▶ RECORD EXTRACTS
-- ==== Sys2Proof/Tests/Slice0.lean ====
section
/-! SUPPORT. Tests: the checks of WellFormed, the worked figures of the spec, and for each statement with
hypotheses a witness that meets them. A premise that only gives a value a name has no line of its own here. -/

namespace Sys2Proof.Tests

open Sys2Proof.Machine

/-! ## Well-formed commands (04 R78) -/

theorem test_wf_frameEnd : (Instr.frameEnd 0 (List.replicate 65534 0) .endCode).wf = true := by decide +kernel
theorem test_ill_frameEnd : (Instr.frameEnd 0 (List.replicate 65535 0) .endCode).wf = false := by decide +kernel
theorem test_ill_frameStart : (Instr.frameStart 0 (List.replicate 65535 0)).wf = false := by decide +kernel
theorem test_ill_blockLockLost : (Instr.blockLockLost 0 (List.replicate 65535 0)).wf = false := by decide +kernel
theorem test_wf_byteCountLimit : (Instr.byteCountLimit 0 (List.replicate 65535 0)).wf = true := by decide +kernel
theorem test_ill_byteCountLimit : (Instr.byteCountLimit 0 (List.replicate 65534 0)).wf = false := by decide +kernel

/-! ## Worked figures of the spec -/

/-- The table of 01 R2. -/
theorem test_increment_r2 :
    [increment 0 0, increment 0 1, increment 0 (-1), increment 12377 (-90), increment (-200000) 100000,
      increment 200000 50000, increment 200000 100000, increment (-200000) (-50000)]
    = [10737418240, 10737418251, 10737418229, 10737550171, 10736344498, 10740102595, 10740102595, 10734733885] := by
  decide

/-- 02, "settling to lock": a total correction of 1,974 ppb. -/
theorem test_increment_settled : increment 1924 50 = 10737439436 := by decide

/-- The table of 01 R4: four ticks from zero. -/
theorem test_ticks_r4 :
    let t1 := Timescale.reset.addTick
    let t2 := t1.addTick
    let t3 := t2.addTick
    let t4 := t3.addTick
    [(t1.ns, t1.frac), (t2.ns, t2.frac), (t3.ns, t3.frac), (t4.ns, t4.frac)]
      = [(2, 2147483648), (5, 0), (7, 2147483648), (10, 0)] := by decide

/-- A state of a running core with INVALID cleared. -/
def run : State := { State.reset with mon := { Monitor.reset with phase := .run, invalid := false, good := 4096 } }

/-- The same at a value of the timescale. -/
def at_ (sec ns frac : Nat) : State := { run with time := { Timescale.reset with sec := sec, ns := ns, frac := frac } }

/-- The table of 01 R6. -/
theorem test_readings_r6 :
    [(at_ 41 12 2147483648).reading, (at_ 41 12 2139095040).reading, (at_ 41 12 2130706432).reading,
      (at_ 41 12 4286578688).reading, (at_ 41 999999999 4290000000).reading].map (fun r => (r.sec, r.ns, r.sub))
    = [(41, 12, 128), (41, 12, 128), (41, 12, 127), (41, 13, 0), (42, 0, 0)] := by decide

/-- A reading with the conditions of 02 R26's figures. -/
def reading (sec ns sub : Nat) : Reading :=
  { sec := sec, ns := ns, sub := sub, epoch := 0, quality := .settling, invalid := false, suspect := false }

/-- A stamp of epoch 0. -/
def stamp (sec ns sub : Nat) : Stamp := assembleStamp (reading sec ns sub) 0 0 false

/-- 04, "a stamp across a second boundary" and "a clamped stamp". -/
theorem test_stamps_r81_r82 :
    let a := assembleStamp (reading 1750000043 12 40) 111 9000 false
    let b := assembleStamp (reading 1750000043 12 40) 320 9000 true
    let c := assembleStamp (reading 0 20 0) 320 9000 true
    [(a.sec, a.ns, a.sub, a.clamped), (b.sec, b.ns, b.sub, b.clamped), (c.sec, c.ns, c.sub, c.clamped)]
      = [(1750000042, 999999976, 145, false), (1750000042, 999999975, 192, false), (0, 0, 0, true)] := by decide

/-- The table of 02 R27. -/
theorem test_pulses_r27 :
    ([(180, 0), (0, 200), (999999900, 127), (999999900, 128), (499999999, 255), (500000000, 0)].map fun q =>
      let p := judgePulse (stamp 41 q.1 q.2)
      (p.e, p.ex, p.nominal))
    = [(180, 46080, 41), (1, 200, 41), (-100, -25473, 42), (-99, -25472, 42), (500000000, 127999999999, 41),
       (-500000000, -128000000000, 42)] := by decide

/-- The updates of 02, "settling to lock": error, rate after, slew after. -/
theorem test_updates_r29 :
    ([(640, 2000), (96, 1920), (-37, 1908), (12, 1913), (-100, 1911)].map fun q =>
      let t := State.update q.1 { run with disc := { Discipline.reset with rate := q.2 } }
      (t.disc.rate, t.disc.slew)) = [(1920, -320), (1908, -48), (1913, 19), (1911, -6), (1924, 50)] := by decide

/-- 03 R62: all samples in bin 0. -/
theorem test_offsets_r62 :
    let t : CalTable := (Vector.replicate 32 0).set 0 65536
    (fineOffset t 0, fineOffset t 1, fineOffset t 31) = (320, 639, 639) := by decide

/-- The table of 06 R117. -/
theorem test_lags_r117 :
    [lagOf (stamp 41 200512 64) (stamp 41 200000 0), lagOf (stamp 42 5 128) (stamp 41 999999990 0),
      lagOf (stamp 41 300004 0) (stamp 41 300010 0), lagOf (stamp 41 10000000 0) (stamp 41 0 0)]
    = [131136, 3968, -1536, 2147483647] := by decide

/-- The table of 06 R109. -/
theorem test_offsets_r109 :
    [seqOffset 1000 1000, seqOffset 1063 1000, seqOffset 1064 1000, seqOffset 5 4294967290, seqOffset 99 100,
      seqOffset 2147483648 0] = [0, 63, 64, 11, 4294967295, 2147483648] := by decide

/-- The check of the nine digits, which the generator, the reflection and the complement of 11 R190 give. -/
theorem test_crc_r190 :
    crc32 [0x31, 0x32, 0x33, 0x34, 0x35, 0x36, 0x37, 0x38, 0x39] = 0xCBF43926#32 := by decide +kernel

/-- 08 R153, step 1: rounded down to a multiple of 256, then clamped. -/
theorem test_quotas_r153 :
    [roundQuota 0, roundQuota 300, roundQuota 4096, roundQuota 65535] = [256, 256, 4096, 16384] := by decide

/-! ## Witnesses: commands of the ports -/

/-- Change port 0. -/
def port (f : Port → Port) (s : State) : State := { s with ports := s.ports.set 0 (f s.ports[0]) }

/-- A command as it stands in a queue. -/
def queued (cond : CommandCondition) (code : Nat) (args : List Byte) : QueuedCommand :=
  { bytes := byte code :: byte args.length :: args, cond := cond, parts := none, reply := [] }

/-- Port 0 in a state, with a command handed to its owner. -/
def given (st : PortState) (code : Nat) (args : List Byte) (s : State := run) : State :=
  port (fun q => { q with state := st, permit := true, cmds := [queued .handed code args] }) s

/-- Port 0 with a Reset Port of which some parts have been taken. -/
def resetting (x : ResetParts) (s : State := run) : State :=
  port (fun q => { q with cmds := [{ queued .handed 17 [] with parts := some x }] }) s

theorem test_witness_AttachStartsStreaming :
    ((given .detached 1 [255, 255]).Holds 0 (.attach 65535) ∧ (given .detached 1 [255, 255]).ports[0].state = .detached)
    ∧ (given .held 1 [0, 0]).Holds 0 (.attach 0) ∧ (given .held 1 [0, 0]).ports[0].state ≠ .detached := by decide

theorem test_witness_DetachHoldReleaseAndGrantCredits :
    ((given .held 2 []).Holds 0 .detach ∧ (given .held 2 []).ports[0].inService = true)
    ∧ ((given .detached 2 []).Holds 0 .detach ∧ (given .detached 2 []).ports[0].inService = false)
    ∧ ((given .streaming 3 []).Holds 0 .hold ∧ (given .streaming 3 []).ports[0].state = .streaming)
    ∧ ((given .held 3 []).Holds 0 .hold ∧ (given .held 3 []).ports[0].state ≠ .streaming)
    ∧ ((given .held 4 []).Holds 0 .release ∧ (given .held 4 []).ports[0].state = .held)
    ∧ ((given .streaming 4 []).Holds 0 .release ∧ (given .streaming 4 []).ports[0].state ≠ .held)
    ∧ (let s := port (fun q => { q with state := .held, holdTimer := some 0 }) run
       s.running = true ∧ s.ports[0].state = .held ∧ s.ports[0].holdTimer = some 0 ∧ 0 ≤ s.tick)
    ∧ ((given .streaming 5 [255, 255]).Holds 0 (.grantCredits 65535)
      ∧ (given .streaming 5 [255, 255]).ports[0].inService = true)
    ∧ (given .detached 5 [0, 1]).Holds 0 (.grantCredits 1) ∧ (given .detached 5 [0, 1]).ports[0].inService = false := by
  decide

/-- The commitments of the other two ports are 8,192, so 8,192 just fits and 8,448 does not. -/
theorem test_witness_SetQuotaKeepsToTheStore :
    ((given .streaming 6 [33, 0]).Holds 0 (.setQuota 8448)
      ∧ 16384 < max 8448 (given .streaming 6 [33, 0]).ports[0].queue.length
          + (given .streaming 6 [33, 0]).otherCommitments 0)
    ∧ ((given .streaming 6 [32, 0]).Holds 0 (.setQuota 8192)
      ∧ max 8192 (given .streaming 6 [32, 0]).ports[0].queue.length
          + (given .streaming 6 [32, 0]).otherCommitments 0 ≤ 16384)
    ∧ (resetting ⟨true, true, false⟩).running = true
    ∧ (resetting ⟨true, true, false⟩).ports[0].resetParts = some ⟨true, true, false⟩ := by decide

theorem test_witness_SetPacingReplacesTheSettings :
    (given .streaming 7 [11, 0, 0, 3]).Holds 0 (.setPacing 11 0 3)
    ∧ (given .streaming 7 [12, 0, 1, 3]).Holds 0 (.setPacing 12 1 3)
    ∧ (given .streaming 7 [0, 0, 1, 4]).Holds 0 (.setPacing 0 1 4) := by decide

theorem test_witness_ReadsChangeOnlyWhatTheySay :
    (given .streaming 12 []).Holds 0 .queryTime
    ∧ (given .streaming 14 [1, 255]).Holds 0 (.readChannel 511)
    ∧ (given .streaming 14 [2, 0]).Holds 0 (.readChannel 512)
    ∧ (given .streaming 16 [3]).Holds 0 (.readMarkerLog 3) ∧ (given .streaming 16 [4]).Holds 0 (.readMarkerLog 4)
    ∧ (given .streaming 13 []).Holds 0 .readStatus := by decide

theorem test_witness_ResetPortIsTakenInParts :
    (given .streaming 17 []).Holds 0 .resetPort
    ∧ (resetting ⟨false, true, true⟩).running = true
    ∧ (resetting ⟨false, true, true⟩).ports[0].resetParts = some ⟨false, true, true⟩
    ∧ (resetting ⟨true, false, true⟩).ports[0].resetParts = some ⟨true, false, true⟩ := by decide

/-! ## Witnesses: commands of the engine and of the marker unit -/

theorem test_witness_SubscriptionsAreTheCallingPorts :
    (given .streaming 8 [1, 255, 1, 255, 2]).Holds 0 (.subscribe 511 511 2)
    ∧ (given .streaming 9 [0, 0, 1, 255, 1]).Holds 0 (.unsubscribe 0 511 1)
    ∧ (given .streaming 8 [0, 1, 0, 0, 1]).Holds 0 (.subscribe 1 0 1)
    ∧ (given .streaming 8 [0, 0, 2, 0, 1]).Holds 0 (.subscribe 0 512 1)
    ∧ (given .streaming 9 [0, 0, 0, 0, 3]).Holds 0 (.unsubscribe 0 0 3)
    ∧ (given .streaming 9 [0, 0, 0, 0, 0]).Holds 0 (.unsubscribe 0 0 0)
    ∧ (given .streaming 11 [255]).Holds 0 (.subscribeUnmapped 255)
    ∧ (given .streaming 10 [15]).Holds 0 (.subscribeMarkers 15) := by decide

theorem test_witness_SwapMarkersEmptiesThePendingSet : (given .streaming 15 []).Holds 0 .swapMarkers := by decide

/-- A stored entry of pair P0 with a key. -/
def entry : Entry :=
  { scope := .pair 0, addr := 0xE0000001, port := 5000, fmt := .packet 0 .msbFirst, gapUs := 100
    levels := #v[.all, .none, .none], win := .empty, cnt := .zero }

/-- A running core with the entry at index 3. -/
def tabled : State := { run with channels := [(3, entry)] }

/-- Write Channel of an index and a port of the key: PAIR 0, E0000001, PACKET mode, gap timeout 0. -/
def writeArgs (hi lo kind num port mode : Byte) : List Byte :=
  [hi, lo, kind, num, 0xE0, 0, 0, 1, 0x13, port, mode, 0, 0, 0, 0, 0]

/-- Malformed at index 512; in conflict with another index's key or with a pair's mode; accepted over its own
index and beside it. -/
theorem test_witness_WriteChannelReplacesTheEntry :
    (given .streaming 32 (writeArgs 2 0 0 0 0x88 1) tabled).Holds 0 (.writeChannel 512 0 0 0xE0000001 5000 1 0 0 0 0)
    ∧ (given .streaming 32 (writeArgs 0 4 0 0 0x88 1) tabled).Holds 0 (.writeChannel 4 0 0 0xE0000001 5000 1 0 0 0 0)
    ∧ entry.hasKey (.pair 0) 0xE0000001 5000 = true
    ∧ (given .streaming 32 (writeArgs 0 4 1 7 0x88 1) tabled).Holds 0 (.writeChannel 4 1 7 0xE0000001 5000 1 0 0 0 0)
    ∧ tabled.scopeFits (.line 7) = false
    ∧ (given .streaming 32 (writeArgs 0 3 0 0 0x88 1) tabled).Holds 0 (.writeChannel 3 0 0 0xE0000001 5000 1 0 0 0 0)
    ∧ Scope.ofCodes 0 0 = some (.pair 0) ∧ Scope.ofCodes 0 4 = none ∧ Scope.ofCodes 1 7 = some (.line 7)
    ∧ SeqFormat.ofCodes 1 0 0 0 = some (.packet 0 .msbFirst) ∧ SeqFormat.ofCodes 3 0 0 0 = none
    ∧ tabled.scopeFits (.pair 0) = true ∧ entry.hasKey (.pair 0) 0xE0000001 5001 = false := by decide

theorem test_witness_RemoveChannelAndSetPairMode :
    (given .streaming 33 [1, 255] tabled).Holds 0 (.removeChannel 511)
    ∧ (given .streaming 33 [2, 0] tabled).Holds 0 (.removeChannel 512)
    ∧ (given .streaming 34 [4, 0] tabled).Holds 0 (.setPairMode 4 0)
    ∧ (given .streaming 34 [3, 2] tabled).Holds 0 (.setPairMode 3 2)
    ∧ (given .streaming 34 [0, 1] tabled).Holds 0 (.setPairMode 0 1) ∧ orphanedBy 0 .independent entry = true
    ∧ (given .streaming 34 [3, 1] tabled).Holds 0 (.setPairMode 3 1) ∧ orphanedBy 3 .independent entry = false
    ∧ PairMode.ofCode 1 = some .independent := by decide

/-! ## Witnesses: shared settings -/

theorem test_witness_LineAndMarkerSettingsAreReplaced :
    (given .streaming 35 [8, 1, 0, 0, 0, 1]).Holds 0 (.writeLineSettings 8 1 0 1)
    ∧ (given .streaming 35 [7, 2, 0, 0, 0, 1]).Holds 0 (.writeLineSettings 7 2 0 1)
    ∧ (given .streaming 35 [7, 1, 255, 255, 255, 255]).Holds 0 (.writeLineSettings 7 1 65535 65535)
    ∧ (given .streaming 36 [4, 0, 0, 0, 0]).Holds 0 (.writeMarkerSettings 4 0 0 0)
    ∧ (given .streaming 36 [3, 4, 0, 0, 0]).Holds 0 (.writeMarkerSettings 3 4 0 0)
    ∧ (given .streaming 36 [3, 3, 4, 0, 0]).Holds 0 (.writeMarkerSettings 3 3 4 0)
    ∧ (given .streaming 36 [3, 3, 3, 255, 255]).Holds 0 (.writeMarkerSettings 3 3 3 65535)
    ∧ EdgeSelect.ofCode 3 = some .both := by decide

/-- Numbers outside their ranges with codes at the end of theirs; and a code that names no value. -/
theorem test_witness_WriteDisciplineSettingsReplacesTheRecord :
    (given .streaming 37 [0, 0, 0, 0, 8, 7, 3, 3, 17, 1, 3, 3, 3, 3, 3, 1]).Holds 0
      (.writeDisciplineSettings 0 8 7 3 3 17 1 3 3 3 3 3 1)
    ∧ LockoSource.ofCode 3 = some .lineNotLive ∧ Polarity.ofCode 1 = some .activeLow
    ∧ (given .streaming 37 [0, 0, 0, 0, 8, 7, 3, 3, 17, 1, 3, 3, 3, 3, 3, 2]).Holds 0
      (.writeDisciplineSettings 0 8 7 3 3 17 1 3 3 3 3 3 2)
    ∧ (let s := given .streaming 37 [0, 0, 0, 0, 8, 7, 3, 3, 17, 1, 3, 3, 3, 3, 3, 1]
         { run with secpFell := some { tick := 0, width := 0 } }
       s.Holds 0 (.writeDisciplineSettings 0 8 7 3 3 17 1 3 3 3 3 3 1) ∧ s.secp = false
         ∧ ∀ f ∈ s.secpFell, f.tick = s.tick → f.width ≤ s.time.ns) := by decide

▶ WHAT YOU ARE ASKED TO DO
Where the listing above reaches the line that contains "let t4 := t3.addTick", start retyping, and finish with the line that contains "INVALID cleared. -/"; reproduce those lines exactly and no others.

▶ OUTPUT
    let t4 := t3.addTick
    [(t1.ns, t1.frac), (t2.ns, t2.frac), (t3.ns, t3.frac), (t4.ns, t4.frac)]
      = [(2, 2147483648), (5, 0), (7, 2147483648), (10, 0)] := by decide

/-- A state of a running core with INVALID cleared. -/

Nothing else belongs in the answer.